Świat muzyki w 2016 roku: Polscy artyści w natarciu

Najlepszą polską płytą był „Błysk" Hey. Odeszli Leonard Cohen i David Bowie, pozostawiając znakomite albumy.

Publikacja: 15.12.2016 16:40

PJ Harvey, Open'er w Gdyni i Torwar w Warszawie

Foto: materiały prasowe

To był, według niepełnych jeszcze prognoz, znakomity rok w polskiej fonografii: sprzedano kilkanaście procent albumów więcej niż w poprzednim roku, zaś udział krajowych produkcji w sprzedaży stał się po raz pierwszy wyższy niż propozycji zagranicznych.

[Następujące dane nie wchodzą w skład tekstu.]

-- ==== Sys2Proof/Machine/Ops.lean ====
section
/-! DEFINITION. The named operations over buffers and registers: element and range access (spec/20_memory.md R54, R55),
command start (spec/10_state.md R21), `finish` with which every command reports its status (R22), the draw of a mask key
(R40), the record of a model fault (R49) and the reset event (spec/70_reset_and_hazards.md R180).

The block does not trap (spec/60_exceptions.md R163): `finish` is the one shared operation by which a command reports
an error, and there is nothing to restore after it (R164). -/

namespace Sys2Proof.Machine

/-- What a meaning answers. -/
abbrev Result := Host.Outcome State Fault Refusal

/-! ### Buffers -/

/-- One element of a buffer; none when it was never written (20_memory.md R55). -/
def Memory.read {α : Type} : Memory α → Nat → Option α
  | [], _ => none
  | (k, v) :: rest, i => if k = i then some v else Memory.read rest i

/-- A write of one element, which keeps the canonical form and sets the written mark (20_memory.md R55). -/
def Memory.write {α : Type} : Memory α → Nat → α → Memory α
  | [], i, v => [(i, v)]
  | (k, w) :: rest, i, v =>
    if i < k then (i, v) :: (k, w) :: rest
    else if i = k then (i, v) :: rest
    else (k, w) :: Memory.write rest i v

/-- `MemRead(buf, i, n)`: n elements from element i (00_scope.md R9), or the first index of them never written. -/
def Memory.readRange {α : Type} (m : Memory α) : Nat → Nat → Except Nat (List α)
  | _, 0 => .ok []
  | i, n + 1 =>
    match m.read i with
    | none => .error i
    | some v =>
      match m.readRange (i + 1) n with
      | .error j => .error j
      | .ok vs => .ok (v :: vs)

/-- `MemWrite(buf, i, n, vs)`: the elements of `vs` from element i on (00_scope.md R9). -/
def Memory.writeRange {α : Type} (m : Memory α) : Nat → List α → Memory α
  | _, [] => m
  | i, v :: vs => (m.write i v).writeRange (i + 1) vs

/-- Every listed index lies below `size` (20_memory.md R50). -/
def Memory.within {α : Type} (size : Nat) (m : Memory α) : Bool := m.all fun c => decide (c.1 < size)

/-! ### Status of a unit inside the state -/

/-- The status of a unit (10_state.md R22). -/
def State.status (u : UnitId) (s : State) : UnitStatus :=
  match u with
  | .rxu => s.rx.status
  | .txu => s.tx.status

/-- The state with another status for a unit. -/
def State.withStatus (u : UnitId) (st : UnitStatus) (s : State) : State :=
  match u with
  | .rxu => { s with rx := { s.rx with status := st } }
  | .txu => { s with tx := { s.tx with status := st } }

/-- A command start: a word is written to the unit's command register (10_state.md R21). -/
def State.startCommand (u : UnitId) (w : Word) (s : State) : State :=
  s.withStatus u ((s.status u).start w)

/-- `finish(code)` of a command of unit `u` (10_state.md R22, 60_exceptions.md R163). -/
def State.finish (u : UnitId) (code : StatusCode) (s : State) : State :=
  s.withStatus u (UnitStatus.finished code)

/-- The completion step of an illegal command word: USE_ILLEGAL_CMD and no other change (30_encoding.md R87,
40_frame_codec.md R100). -/
def illegalCommand (u : UnitId) (s : State) : Result := .next (s.finish u .useIllegalCmd)

/-! ### Key source, fault record, reset -/

/-- The n-th answer of the key source, a free value in [1, 2^32 - 1] (10_state.md R40; log 2). -/
def drawKey (n : Nat) : Word := BitVec.ofNat 32 (Config.freeKey n % (2 ^ 32 - 1) + 1)

/-- A model fault is appended to the fault record; nothing else changes (10_state.md R49, 60_exceptions.md R166;
log 6). -/
def State.raise (r : Fault) (s : State) : State := { s with faultRecord := s.faultRecord ++ [r] }

/-- The reset event: every register takes its reset value, both units become idle with their commands abandoned, every
written mark and the fault record are cleared (70_reset_and_hazards.md R180). The sizes belong to the implementation,
the key source has no reset (10_state.md R40), and `rest` is what is still to come (log 15). -/
def State.resetEvent (rest : List Input) (s : State) : State :=
  { State.reset with params := s.params, draws := s.draws, inputs := rest }

end Sys2Proof.Machine
end

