-- ==== Sys2Proof/Machine/Utf8.lean ====
section
/-! DEFINITION. The streaming UTF-8 validator (spec/41_utf8_validator.md): the byte step and its fold, and the commands
UTF_RESET, UTF_DECODE, UTF_DECODE.E and UTF_FINISH. -/

namespace Sys2Proof.Machine

/-! ### The byte step -/

/-- The result of `Utf8Step` (41_utf8_validator.md R130). -/
inductive Utf8Result where
  | err (code : StatusCode)
  | pend (s : Utf8State)
  | emit (units : List CodeUnit) (s : Utf8State)
deriving DecidableEq, Repr

/-- `Valid(cp, sl, strict)`: the check of a completed multi-byte sequence (41_utf8_validator.md R131). -/
def validCodepoint (cp sl : Nat) (strict : Bool) : Bool :=
  if 0x10FFFF < cp then false
  else if !strict then true
  else if sl = 2 ∧ cp < 0x80 then false
  else if sl = 3 ∧ cp < 0x800 then false
  else if sl = 3 ∧ 0xD800 ≤ cp ∧ cp ≤ 0xDFFF then false
  else if sl = 4 ∧ cp < 0x10000 then false
  else true

/-- `Units(cp)`: the code units of a completed codepoint (41_utf8_validator.md R132). -/
def codeUnits (cp : Nat) : List CodeUnit :=
  if cp ≤ 0xFFFF then [BitVec.ofNat 16 cp]
  else [BitVec.ofNat 16 (0xD800 + ((cp - 0x10000) >>> 10)), BitVec.ofNat 16 (0xDC00 + ((cp - 0x10000) &&& 0x3FF))]

/-- The step on a leading byte, when REM = 0 (41_utf8_validator.md R130). -/
def utf8Lead (b : Byte) : Utf8Result :=
  if b ≤ 0x7F#8 then .emit [b.setWidth 16] Utf8State.empty
  else if b &&& 0xE0#8 = 0xC0#8 then .pend { cp := (b &&& 0x1F#8).setWidth 21, rem := 1#2, seqLen := 2#3 }
  else if b &&& 0xF0#8 = 0xE0#8 then .pend { cp := (b &&& 0x0F#8).setWidth 21, rem := 2#2, seqLen := 3#3 }
  else if b &&& 0xF8#8 = 0xF0#8 then .pend { cp := (b &&& 0x07#8).setWidth 21, rem := 3#2, seqLen := 4#3 }
  else .err .utfBadLead

/-- `(cp << 6) | (b & 0x3F)`, without wrap (41_utf8_validator.md R130, 00_scope.md R8; log 16). -/
def extendCodepoint (cp : BitVec 21) (b : Byte) : Nat := (cp.toNat <<< 6) ||| (b &&& 0x3F#8).toNat

/-- The step on a continuation byte, when REM is not 0 (41_utf8_validator.md R130). -/
def utf8Continue (u : Utf8State) (b : Byte) (strict : Bool) : Utf8Result :=
  if b &&& 0xC0#8 ≠ 0x80#8 then .err .utfBadCont
  else if 1#2 < u.rem then
    .pend { cp := BitVec.ofNat 21 (extendCodepoint u.cp b), rem := u.rem - 1#2, seqLen := u.seqLen }
  else if !validCodepoint (extendCodepoint u.cp b) u.seqLen.toNat strict then .err .utfBadCp
  else .emit (codeUnits (extendCodepoint u.cp b)) Utf8State.empty

/-- `Utf8Step(s, b, strict)` (41_utf8_validator.md R130). -/
def utf8Step (u : Utf8State) (b : Byte) (strict : Bool) : Utf8Result :=
  if u.rem = 0#2 then utf8Lead b else utf8Continue u b strict

/-- The result of `Fold` over a byte list: the code units emitted, the state after, and the error that ended it with the
index of its byte. -/
structure FoldResult where
  units : List CodeUnit
  utf : Utf8State
  error : Option (Nat × StatusCode)
deriving DecidableEq, Repr

/-- `Fold(s, bytes)`: the left fold of `Utf8Step`, which ends at the first error (41_utf8_validator.md R137). `i` is the
index of the first byte and `acc` what was emitted before it. -/
def utf8Fold (strict : Bool) : List Byte → Nat → List CodeUnit → Utf8State → FoldResult
  | [], _, acc, u => { units := acc, utf := u, error := none }
  | b :: bs, i, acc, u =>
    match utf8Step u b strict with
    | .err code => { units := acc, utf := Utf8State.empty, error := some (i, code) }
    | .pend u' => utf8Fold strict bs (i + 1) acc u'
    | .emit us u' => utf8Fold strict bs (i + 1) (acc ++ us) u'

/-! ### The commands -/

/-- How a UTF_DECODE ended: its code, RX_CONSUMED, RX_PRODUCED, RX_UTF and CBUF. -/
structure DecodeRun where
  code : StatusCode
  consumed : Nat
  produced : Nat
  utf : Utf8State
  cbuf : Memory CodeUnit
deriving DecidableEq, Repr

/-- What UTF_DECODE's loop reads and never writes (41_utf8_validator.md R136). -/
structure DecodeParams where
  strict : Bool
  emit : Bool
  /-- RX_COFF. -/
  coff : Nat
  /-- RX_CCAP. -/
  cap : Nat
deriving DecidableEq, Repr

/-- The loop of UTF_DECODE with `n` bytes to go from RXBUF[pos], `i` consumed and `p` produced
(41_utf8_validator.md R136). -/
def utf8Loop (d : DecodeParams) (rxbuf : Memory Byte) :
    (n pos i p : Nat) → Utf8State → Memory CodeUnit → Except Fault DecodeRun
  | 0, _, i, p, u, c => .ok { code := .ok, consumed := i, produced := p, utf := u, cbuf := c }
  | n + 1, pos, i, p, u, c =>
    match rxbuf.read pos with
    | none => .error (.uninitRead .rxbuf pos)
    | some b =>
      match utf8Step u b d.strict with
      | .err code => .ok { code := code, consumed := i, produced := p, utf := Utf8State.empty, cbuf := c }
      | .pend u' => utf8Loop d rxbuf n (pos + 1) (i + 1) p u' c
      | .emit us u' =>
        if d.emit ∧ d.cap < p + us.length then
          .ok { code := .outFull, consumed := i, produced := p, utf := u, cbuf := c }
        else
          utf8Loop d rxbuf n (pos + 1) (i + 1) (p + us.length) u'
            (if d.emit then c.writeRange (d.coff + p) us else c)

/-- The result set of UTF_DECODE is cleared before any check (40_frame_codec.md R100, 41_utf8_validator.md R136). -/
def State.clearDecodeResults (s : State) : State :=
  { s with rx := { s.rx with consumed := 0#32, produced := 0#32 } }

/-- What a UTF_DECODE leaves in RX_CONSUMED, RX_PRODUCED, RX_UTF and CBUF (41_utf8_validator.md R136). -/
def State.withDecodeRun (r : DecodeRun) (s : State) : State :=
  { s with
    rx := { s.rx with consumed := BitVec.ofNat 32 r.consumed, produced := BitVec.ofNat 32 r.produced, utf := r.utf }
    cbuf := r.cbuf }

/-- UTF_DECODE and UTF_DECODE.E (41_utf8_validator.md R136). RX_COFF and RX_CCAP matter only when EMIT = 1. -/
def utf8DecodeRange (emit : Bool) (s : State) : Result :=
  let s1 := s.clearDecodeResults
  if !s.rxWindowFits then .next (s1.finish .rxu .useRange)
  else if emit && !s.cbufWindowFits then .next (s1.finish .rxu .useRange)
  else
    match utf8Loop { strict := s.rx.utfStrict, emit := emit, coff := s.rx.coff.toNat, cap := s.rx.ccap.toNat }
        s.rxbuf s.rx.len.toNat s.rx.off.toNat 0 0 s.rx.utf s.cbuf with
    | .error r => .fault r
    | .ok r => .next ((s1.withDecodeRun r).finish .rxu r.code)

/-- RX_UTF is emptied. -/
def State.emptyUtf (s : State) : State := { s with rx := { s.rx with utf := Utf8State.empty } }

/-- UTF_RESET (41_utf8_validator.md R134). -/
def execUtfReset (s : State) : Result := .next (s.emptyUtf.finish .rxu .ok)

/-- UTF_DECODE, EMIT = 0 (41_utf8_validator.md R136). -/
def execUtfDecode (s : State) : Result := utf8DecodeRange false s

/-- UTF_DECODE.E, EMIT = 1 (41_utf8_validator.md R136). -/
def execUtfDecodeE (s : State) : Result := utf8DecodeRange true s

/-- UTF_FINISH (41_utf8_validator.md R138). -/
def execUtfFinish (s : State) : Result :=
  if s.rx.utf.rem ≠ 0#2 then .next (s.emptyUtf.finish .rxu .utfIncomplete)
  else .next (s.emptyUtf.finish .rxu .ok)

end Sys2Proof.Machine
end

To zasługa rodzimych gwiazd, wśród których największą był raper O.S.T.R. Jego album „Życie po śmierci" może osiągnąć nawet wynik 100 tysięcy egzemplarzy. Nie da się ukryć, że właśnie rosnące zainteresowanie rapem zwiększa udział polskiej muzyki w rynku. A także spektakularne powroty, np. Agnieszki Chylińskiej po siedmioletniej płytowej przerwie. Jej „Forever Child" promuje się hitem „Królowa łez" i może się rozejść do końca roku w 50 tysiącach egzemplarzy. A proporcje między sprzedażą tradycyjnych płyt i muzyką w sieci osiągnęły odpowiednio 75 i 25 procent, co upodabnia nas do Niemiec i Francji.

Artyści średniego pokolenia odzwierciedlili na płytach rosnące przerażenie polityczną wojną w Polsce. Na „Błysku" grupy Hey Kasia Nosowska śpiewa w „Prędko, prędzej" o politycznej ustawce przypominającej porachunki kiboli. Apeluje, żeby nie wnosić do jej życia medialnego brudu hybrydowych wojen.

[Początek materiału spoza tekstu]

/-! ### Scalar values -/

/-- The bytes of a codepoint's sequence decode to its code units where the check of R131 lets it through: an ASCII byte
is its code unit, and a longer sequence spells the codepoint. -/
theorem utf8Fold_utf8Bytes {c : Nat} (strict : Bool) (hmax : c ≤ 0x10FFFF) (hsurrogate : ¬ (0xD800 ≤ c ∧ c ≤ 0xDFFF)) :
    utf8Fold strict (utf8Bytes c) 0 [] Utf8State.empty =
      { units := codeUnits c, utf := Utf8State.empty, error := none } := by
  have toNat_byte {n : Nat} (h : n < 256) : (BitVec.ofNat 8 n).toNat = n := Nat.mod_eq_of_lt h
  have continuation (n : Nat) : (BitVec.ofNat 8 (0x80 + n % 64)).toNat = 0x80 + n % 64 := toNat_byte (by omega)
  have isContinuation (n : Nat) : IsContinuation (BitVec.ofNat 8 (0x80 + n % 64)) := by
    rw [IsContinuation, continuation]
    omega
  unfold utf8Bytes
  split_ifs with h1 h2 h3
  · have hb := toNat_byte (n := c) (by omega)
    rw [utf8Fold_single (by omega), codeUnits, if_pos (by omega)]
    congr 2
    apply BitVec.eq_of_toNat_eq
    rw [BitVec.toNat_setWidth, hb, BitVec.toNat_ofNat]
  · have hb := toNat_byte (n := 0xC0 + c / 64) (by omega)
    rw [utf8Fold_two (by omega) (by omega) (isContinuation _), hb, continuation,
      show (0xC0 + c / 64) % 32 * 64 + (0x80 + c % 64 - 128) = c by omega]
    exact sequenceEnd_valid 1 ((validCodepoint_iff _ _ _).mpr (by omega))
  · have hb := toNat_byte (n := 0xE0 + c / 4096) (by omega)
    rw [utf8Fold_three (by omega) (by omega) (isContinuation _) (isContinuation _), hb, continuation, continuation,
      show ((0xE0 + c / 4096) % 16 * 64 + (0x80 + c / 64 % 64 - 128)) * 64 + (0x80 + c % 64 - 128) = c by omega]
    exact sequenceEnd_valid 2 ((validCodepoint_iff _ _ _).mpr (by omega))
  · have hb := toNat_byte (n := 0xF0 + c / 262144) (by omega)
    rw [utf8Fold_four (by omega) (by omega) (isContinuation _) (isContinuation _) (isContinuation _), hb, continuation,
      continuation, continuation,
      show (((0xF0 + c / 262144) % 8 * 64 + (0x80 + c / 4096 % 64 - 128)) * 64 + (0x80 + c / 64 % 64 - 128)) * 64 +
        (0x80 + c % 64 - 128) = c by omega]
    exact sequenceEnd_valid 3 ((validCodepoint_iff _ _ _).mpr (by omega))

theorem codeUnits_map_toNat_bmp {c : Nat} (h : c ≤ 0xFFFF) : (codeUnits c).map BitVec.toNat = [c] := by
  rw [codeUnits, if_pos h, List.map_singleton, BitVec.toNat_ofNat, Nat.mod_eq_of_lt (by omega)]

/-- A codepoint above U+FFFF is a high and a low surrogate (41_utf8_validator.md R132). -/
theorem codeUnits_map_toNat_supplementary {c : Nat} (h : 0xFFFF < c) (hmax : c ≤ 0x10FFFF) :
    (codeUnits c).map BitVec.toNat = [0xD800 + (c - 0x10000) / 1024, 0xDC00 + (c - 0x10000) % 1024] := by
  have hhigh : (c - 0x10000) >>> 10 = (c - 0x10000) / 1024 := Nat.shiftRight_eq_div_pow _ 10
  have hlow : (c - 0x10000) &&& 0x3FF = (c - 0x10000) % 1024 := Nat.and_two_pow_sub_one_eq_mod _ 10
  rw [codeUnits, if_neg (by omega), hhigh, hlow, List.map_cons, List.map_singleton, BitVec.toNat_ofNat,
    BitVec.toNat_ofNat, Nat.mod_eq_of_lt (by omega), Nat.mod_eq_of_lt (by omega)]

/-- Settles O27: the sequence of a scalar value spells it, and its code units are given as numbers. -/
theorem everyScalarValueDecodes : Obligations.EveryScalarValueDecodes := by
  refine fun c strict hmax hsurrogate => ⟨utf8Fold_utf8Bytes strict hmax hsurrogate, ?_⟩
  split
  · exact codeUnits_map_toNat_bmp ‹_›
  · exact codeUnits_map_toNat_supplementary (by omega) hmax

end Sys2Proof.Machine
end

section
/-! Proofs of the obligations of spec/41_utf8_validator.md, part 2: the commands. UTF_DECODE's loop is the fold over the
bytes it reads; what EMIT, RX_COFF and RX_CCAP change of a run that has room, and how a run over a range is two runs over
its parts, are said once of the loop. -/

namespace Sys2Proof.Machine

/-! ### UTF_RESET and UTF_FINISH -/

/-- Settles O37: UTF_RESET's one next state. -/
theorem utfResetEmptiesTheState : Obligations.UtfResetEmptiesTheState := ⟨rfl, fun _ => rfl⟩

/-- Settles O38: UTF_FINISH's one next state, whose code tells whether a sequence was in progress. -/
theorem utfFinishChecksTheEnd : Obligations.UtfFinishChecksTheEnd := by
  refine ⟨rfl, fun s => (execUtfFinish_eq s).trans ?_⟩
  rw [ite_not]
  rfl

/-! ### UTF_DECODE as the fold -/

/-- The fold over `bs` with the strictness and from the state that a UTF_DECODE finds (41_utf8_validator.md R137). -/
abbrev State.folded (bs : List Byte) (s : State) : FoldResult := utf8Fold s.rx.utfStrict bs 0 [] s.rx.utf

/-- CBUF with the fold's code units from RX_COFF, where EMIT = 1 (41_utf8_validator.md R136). -/
def State.cbufFolded (emit : Bool) (bs : List Byte) (s : State) : Memory CodeUnit :=
  if emit then s.cbuf.writeRange s.rx.coff.toNat (s.folded bs).units else s.cbuf

section Fold

variable {emit : Bool} {s : State} {k : Nat} {bs : List Byte}

/-- A UTF_DECODE over a range whose first `k` bytes are written, and whose code units fit, ends at the fold's error or
goes on after these bytes from the folded state (41_utf8_validator.md R136, R137). -/
theorem decodeRun_eq_fold (hk : k ≤ s.rx.len.toNat) (hr : s.rxbuf.readRange s.rx.off.toNat k = .ok bs)
    (hcap : emit = true → (s.folded bs).units.length ≤ s.rx.ccap.toNat) :
    s.decodeRun emit =
      match (s.folded bs).error with
      | some (i, code) =>
        .ok { code := code, consumed := i, produced := (s.folded bs).units.length, utf := Utf8State.empty,
              cbuf := s.cbufFolded emit bs }
      | none =>
        utf8Loop (s.decodeParams emit) s.rxbuf (s.rx.len.toNat - k) (s.rx.off.toNat + k) k (s.folded bs).units.length
          (s.folded bs).utf (s.cbufFolded emit bs) := by
  obtain rfl := Memory.readRange_length _ _ _ _ hr
  have hfold := utf8Loop_eq_fold (s.decodeParams emit) s.rxbuf bs (s.rx.len.toNat - bs.length) s.rx.off.toNat 0 []
    s.rx.utf s.cbuf hr hcap
  rw [Memory.writeRange_nil, ite_self, Nat.zero_add, Nat.add_sub_cancel' hk] at hfold
  exact hfold

/-- A UTF_DECODE that folds its whole range without an error. -/
theorem utf8DecodeRange_fold_ok (hfit : s.rx.off.toNat + s.rx.len.toNat ≤ s.params.rxbufSize)
    (hdst : emit = true → s.rx.coff.toNat + s.rx.ccap.toNat ≤ s.params.cbufSize)
    (hr : s.rxbuf.readRange s.rx.off.toNat s.rx.len.toNat = .ok bs)
    (hcap : emit = true → (s.folded bs).units.length ≤ s.rx.ccap.toNat) (herr : (s.folded bs).error = none) :
    utf8DecodeRange emit s = .next { s with cbuf := s.cbufFolded emit bs, rx := { s.rx with
      status := UnitStatus.finished .ok, consumed := s.rx.len,
      produced := BitVec.ofNat 32 (s.folded bs).units.length, utf := (s.folded bs).utf } } := by
  have hrun := decodeRun_eq_fold (Nat.le_refl _) hr hcap
  rw [herr, Nat.sub_self] at hrun
  refine (utf8DecodeRange_run ((rxWindowFits_iff s).mpr hfit) (fun he => (cbufWindowFits_iff s).mpr (hdst he))
    hrun).trans ?_
  simp only [State.decoded, State.withDecodeRun, BitVec.ofNat_toNat, BitVec.setWidth_eq]
  rfl

/-- A UTF_DECODE that meets an error within the first `k` bytes of its range. -/
theorem utf8DecodeRange_fold_error (hfit : s.rx.off.toNat + s.rx.len.toNat ≤ s.params.rxbufSize)
    (hdst : emit = true → s.rx.coff.toNat + s.rx.ccap.toNat ≤ s.params.cbufSize) (hk : k ≤ s.rx.len.toNat)
    (hr : s.rxbuf.readRange s.rx.off.toNat k = .ok bs)
    (hcap : emit = true → (s.folded bs).units.length ≤ s.rx.ccap.toNat) {i : Nat} {code : StatusCode}
    (herr : (s.folded bs).error = some (i, code)) :
    utf8DecodeRange emit s = .next { s with cbuf := s.cbufFolded emit bs, rx := { s.rx with
      status := UnitStatus.finished code, consumed := BitVec.ofNat 32 i,
      produced := BitVec.ofNat 32 (s.folded bs).units.length, utf := Utf8State.empty } } := by
  have hrun := decodeRun_eq_fold hk hr hcap
  rw [herr] at hrun
  exact utf8DecodeRange_run ((rxWindowFits_iff s).mpr hfit) (fun he => (cbufWindowFits_iff s).mpr (hdst he)) hrun

end Fold

/-- Settles O29: without EMIT the command is the fold, wherever its destination lies. -/
theorem utfDecodeIsTheFold : Obligations.UtfDecodeIsTheFold := by
  refine fun s k bs hfit hk hr => ⟨fun herr hlen => ?_, fun i code herr => ?_⟩
  · subst hlen
    exact utf8DecodeRange_fold_ok (emit := false) hfit nofun hr nofun herr
  · exact utf8DecodeRange_fold_error (emit := false) hfit nofun hk hr nofun herr

/-- Settles O30: with EMIT the command is the fold while its code units fit, and CBUF holds them. -/
theorem utfDecodeEWritesTheFold : Obligations.UtfDecodeEWritesTheFold := by
  refine fun s k bs hfit hdst hk hr hcap => ⟨fun herr hlen => ?_, fun i code herr => ?_⟩
  · subst hlen
    exact ⟨_, utf8DecodeRange_fold_ok (emit := true) hfit (fun _ => hdst) hr (fun _ => hcap) herr, fun _ => rfl⟩
  · exact ⟨_, utf8DecodeRange_fold_error (emit := true) hfit (fun _ => hdst) hk hr (fun _ => hcap) herr, fun _ => rfl⟩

Krytyczny obraz Polski przyniosła płyta Marii Peszek „Karabin". Wiele mówiła okładka nowego albumu Kultu „Wstyd", który to napis widnieje na rozpiętym biało-czerwonym dresie. Kazik również napiętnował polityczne kibolstwo, natomiast Muniek Staszczyk na nowej płycie T.Love śpiewał o tym, co może przynieść zderzenie dwóch marszów 11 listopada. Z kolei Fisz na płycie „Dron" nagranej z Emade zajął się opisaniem świata, w którym najmłodsze pokolenie w związku z egoizmem polityków może liczyć tylko na siebie – w niełatwej, naszpikowanej elektronicznymi gadżetami rzeczywistości.

Młodsze pokolenie artystów wybrało emigrację wewnętrzną oraz podróż do korzeni rocka, lat 60. i hipisowskich utopii. Tak można opisać świetny album Organka „Głupi" oraz „Woman Blue" zespołu Shy Albatross. Najciekawszy album spośród artystów młodego pokolenia nagrała Brodka („Clashes"). To międzynarodowa produkcja zarejestrowana przez Noaha Georgesona, której towarzyszą zagraniczne koncerty. A to nie jest ostatnie słowo Brodki na świecie.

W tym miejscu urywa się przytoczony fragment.